Files
retrowin32/doc/performance.md
2023-01-16 19:02:49 -08:00

1.5 KiB

Performance notes

Dumping assembly

$ cargo install cargo-show-asm
$ cargo asm --wasm -p win32 mov_r32

Profiling on Mac

$ brew install cargo-instruments
$ cargo instruments --release -t time -p retrowin32 -- exe/zip/zip.exe 200

Registers struct

Registers are known named slots, e.g. eax, ebx. It's natural to represent them as like

struct Registers {
    eax: u32,
    ebx: u32,
    ...
}

But most instructions refer to registers indirectly, as an integer. So to look up a register you might write code like:

enum Reg { EAX, EBX, ... }
fn get_reg(regs: &Registers, reg: Reg) {
    match reg {
        Reg::EAX => regs.eax,
        ...
    }
}

Unfortunately it seems that, even if the values of the Reg enum are integers that cleanly map to "the nth u32 in the registers struct", the above get_reg function gets generated by LLVM as a switch table rather than math. (The behavior seems the same between C++ and Rust so it seems to be an LLVM thing; it generates more efficient code when regs is a global but it's still not ideal.)

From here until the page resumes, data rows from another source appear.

/-- The registers, by the names of their tables. -/
inductive Reg where
  | DEV_ID | HIF_STATUS | HIF_CONFIG | HIF_BAD_ACCESS | HIF_DMA_ERRORS | HIF_DMA_READ_BYTES | HIF_DMA_WRITE_BYTES
  | HIF_LINK_DOWNS | HIF_APERTURE | HIF_XLAT | HIF_MSIX_TABLE | HIF_MSIX_PBA | CTX_STATUS | CTX_ADMIN
  | CTX_ADMIN_STATUS | CTX_PREEMPT | CTX_REGION_RESERVE | CTX_CONFIG | CTX_RING_BASE | CTX_CPL_BASE | CTX_CTRL_BASE
  | CTX_RING_CONFIG | CTX_PSTATE | CTX_SAVE_BASE | CTX_SAVE_SIZE | CTX_MANIFEST_BASE | CTX_MANIFEST_COUNT
  | CTX_PREEMPT_DEADLINE | CTX_SUB_HEAD | CTX_CPL_TAIL | CTX_CPL_LOST | CTX_PREEMPTS | CTX_FORCED
  | CTX_LAST_PREEMPT_TICKS | CTX_ACC_REGION_TICKS | CTX_ACC_TENSOR | CTX_ACC_VECTOR | CTX_ACC_FETCH_BYTES
  | CTX_ACC_TIER_BYTES | CTX_ACC_LINK_BYTES | CTX_ACC_SAVE_BYTES | CTX_ACC_ENERGY_UJ | CTX_STEP | CTX_STEP_STATE
  | CTX_HEALTH | CTX_BANK_BASE | CTX_BANK_SIZE | CTX_BANK_DELTA | CTX_LAYOUT_EPOCH | CTX_PENDING_EPOCH
  | CTX_COMMIT_MARGIN | CTX_VOTE_TIMEOUT | CTX_STEP_START | CTX_VOTE_TICK | CTX_FLIP_TICK | CTX_COMMITS | CTX_ABORTS
  | CTX_LATE_FLIPS | CTX_IN_DOUBT | CTX_RESHARDS | CTX_TAG_BASE | MGT_STATUS | MGT_TERM | MGT_TICK | MGT_FW_IMAGE
  | MGT_FW_LEN | MGT_FW_CMD | MGT_FW_STATUS | MGT_SAT | MGT_LEAD_CHANGES | MGT_MGMT_FAULTS | MGT_TICK_OVERRUN
  | MGT_FW_UPDATES | MGT_CLASS_EVENTS | SEC_STATUS | SEC_KEY_CMD | SEC_KEY_STATUS | SEC_KEY_ADDR | SEC_EXPECT_BASE
  | SEC_EXPECT_COUNT | SEC_LAST_HELD | SEC_ID_DIGEST | SEC_MEAS | SEC_KEY_ID | SEC_FOLIO_CHECKS | SEC_AUTH_FAILS
  | SEC_CHALLENGES | SEC_HELD | SEC_VIOLATIONS | PWR_STATUS | PWR_CMD | PWR_TARGET | PWR_TJ | PWR_SAG | PWR_ALERT
  | PWR_POWER | PWR_PACKAGE_ENERGY_UJ | PWR_TEMP | PWR_REGION_ACLK | PWR_RAIL_ENERGY_UJ | PWR_REGION_ENERGY_UJ
  | PWR_REGION_SAG_EVENTS | PWR_REGION_STRETCH_TICKS | PWR_REGION_CAP_TICKS | FLT_STATUS | FLT_JOB_STATE | FLT_CMD
  | FLT_CMD_STATUS | FLT_REPAIR_TIMEOUT | FLT_SERVICE_S | FLT_LAST | FLT_CORE_FENCE | FLT_ROUTER_FENCE | FLT_STRIKES
  | FLT_TRANSIENT | FLT_PERMANENT | FLT_SELFTESTS | FLT_SENT_RUNS | FLT_SENT_MISMATCH | FLT_SENT_UNATTRIBUTED
  | FLT_SENT_SKIPPED | FLT_CTX_SENT_BASE | FLT_CTX_SENT_AREA | FLT_CTX_SENT_COUNT | FLT_CTX_SENT_STATUS
  | FLT_CTX_SENT_WINDOW | FLT_CTX_SENT_PERIOD | SNP_STATUS | SNP_CMD | SNP_CMD_STATUS | SNP_CONFIG | SNP_TARGET_BASE
  | SNP_SLOT_SIZE | SNP_SLOTS | SNP_PRIOR_FIT | SNP_COST_US | SNP_MAX_INTERVAL | SNP_INTERVAL | SNP_JOURNAL_COUNT
  | SNP_JOURNAL_BASE | SNP_NEWEST | SNP_ANCHOR | SNP_REPLAY_END | SNP_TAKEN | SNP_BYTES | SNP_STALL_TICKS
  | SNP_JOURNAL_MISMATCH | SNP_FILLS | SNP_RESTORES | SNP_SLOT_STEP | NUM_STATUS | NUM_AMAX_REPORTS | NUM_UNMAPPED
  | NUM_INF_AMAX | NUM_NF_REPORTS | NUM_RATIO_DISCARDS | NUM_OVER_SCALE | NUM_CTX_SEED | NUM_CTX_MAP_BASE
  | NUM_CTX_MAP_COUNT | NUM_CTX_MAP_STATUS | NUM_CTX_BLOCK_OFFSET | NUM_CTX_WORK_BASE | NUM_CTX_STATS_BASE
  | NUM_CTX_STATS_DEPTH | NUM_CTX_NF_WHERE | NUM_CTX_NF_TENSOR | NUM_CTX_NF_BATCH | NUM_CTX_NF_STEP | NUM_CTX_NF_TICK
  | NUM_CTX_NF_COUNT | FIN_STATUS | FIN_MOVED_BYTES | FIN_TRUNCATED | FIN_DISCARDS | FIN_CTX_TABLE_BASE
  | FIN_CTX_TABLE_COUNT | FIN_CTX_TABLE_STATUS | FIN_CTX_MOVER_BASE | FIN_CTX_MOVER_COUNT | FIN_CTX_DONE_VID
  | FIN_CTX_FALLBACK_BLOCKS | FIN_SINGULAR_COUNT | FIN_ZERO_DENOM | LNK_STATUS | LNK_JOB_CMD | LNK_JOB_ID
  | LNK_JOB_DIMS | LNK_JOB_COORD | LNK_JOB_CTX | LNK_FLOCK | LNK_SEGMENT | LNK_SHEPHERD_TIMEOUT | LNK_RECAL_HOURS
  | LNK_TICK | LNK_PORT_CFG | LNK_PORT_STATUS | LNK_TX_BYTES | LNK_RX_BYTES | LNK_REPLAYS | LNK_FEC_CORRECTED
  | LNK_FEC_UNCORRECTED | LNK_RECALS | LNK_LANE_DROPS | COL_STATUS | COL_TABLE_BASE | COL_TABLE_COUNT
  | COL_LAST_MISMATCH | COL_RUNS | COL_BYTES_SENT | COL_DIGEST_MISMATCH | COL_EPOCH_STALE | COL_PARKED | COL_OVERFLOW
  | MEM_STATUS | MEM_SCRUB_HOURS | MEM_RETIRE_LIMIT | MEM_LAST_DETECT | MEM_STACK_RETIRED | MEM_READ_BYTES
  | MEM_WRITE_BYTES | MEM_RETRY_OK | MEM_AT_REST | MEM_QUAD_MODE | MEM_PAGE | TIR_CONFIG | TIR_POOL_COUNT
  | TIR_POOL_BASE | TIR_PORT_STATUS | TIR_LOADS | TIR_EVICTIONS | TIR_LOAD_BYTES | TIR_WRITEBACK_BYTES | TIR_NO_SPACE
  | TIR_HOLD_NCLK | TIR_LOST_SUBBLOCKS | TIR_POISON_READS | TIR_CMD | TIR_CMD_STATUS | TIR_CTX_QUOTA | TIR_EXTENT
  | TIR_SLOT | TIR_SLOT_DIRTY | HRD_STATUS | HRD_STANDOFF_US | HRD_LAST_STANDOFF | HRD_CMD_IMAGE | HRD_CMD
  | HRD_CMD_STATUS | HRD_CMD_RESULT | HRD_OPS | HRD_BARKS | HRD_OVERDRAWS | HRD_SATURATIONS | HRD_ORPHAN_OPS
  | HRD_STANDOFF_BREAKS | HRD_STANDOFF_FAULTS | HRD_STANDOFF_SPILL_BYTES | HRD_RESERVE | HRD_RESERVE_BASE
  | HRD_RESERVE_SIZE | HRD_RESERVE_USED | HRD_TALLY | FCH_SLOT_IMAGE | FCH_SLOT_CMD | FCH_SLOT_STATUS | FCH_SLOT_DONE
  | FCH_SLOT_FAULT_ADDR | FCH_CH_BYTES_READ | FCH_CH_BYTES_WRITE | FCH_CH_BYTES_REMOTE | FCH_CH_REARM_OVERWRITE
  | FCH_CH_DEADLINE_MISS | FCH_CH_DISCARDS | FCH_CH_CREDIT_WAIT | FCH_MODE | BND_STATUS | BND_DRAIN_TIMEOUT
  | BND_EPOCH_NEXT | BND_LAST_REJECT | BND_STORE_FREE | BND_BINDS | BND_REJECTS | BND_DRAIN_TIMEOUTS
  | BND_REGION_STATE | BND_REGION_DISCARDS | BND_REGION_STALE | NOC_STATUS | NOC_REMAP | NOC_STREAM_FLITS
  | NOC_COURIER_FLITS | NOC_DETOURS | NOC_DISCARDS | NOC_STRAGGLER_COPIES | NOC_SKEW_DIVERT | NOC_SKEW_SPILL_BYTES
  | NOC_HOLD_CYCLES | NOC_STRAGGLER_EVENT | NOC_SPILL_BASE | NOC_SPILL_SIZE | NOC_REGION_SKEW_SPILL | NOC_SLOT
  | NOC_GROUP | NOC_NODE | CORE_STATUS | CORE_FAULT | CORE_FIRE_COUNT | CORE_NULL_COUNT | CORE_LATE_STALL
  | CORE_LATE_EVENT | CORE_ENGINE_STALL | CORE_BANK_CONFLICT | CORE_TENSOR_BUSY | CORE_VECTOR_BUSY | CORE_MATCH_ENTRY
  deriving DecidableEq, Repr

/-- A field of a register: bits [hi:lo], its access type and its reset value (R14). Values loaded from fuses or NOR are
zero here and come from State (DESIGN CHOICE, log entry 4). -/
structure Fld where
  reg : Reg
  hi : Nat
  lo : Nat
  acc : Access := .ro
  reset : Nat := 0
  deriving DecidableEq, Repr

If you instead do something that has the same layout in memory but is more clearly integer-indexed:

struct Registers {
    r32: [u32; 8],
}

then the code generated is ideal. But then accessing those registers in Rust code ends up pretty miserable relative to the named registers.

So instead we just use the first struct with #[repr(C)] and do some casting to get the efficient codegen of the latter.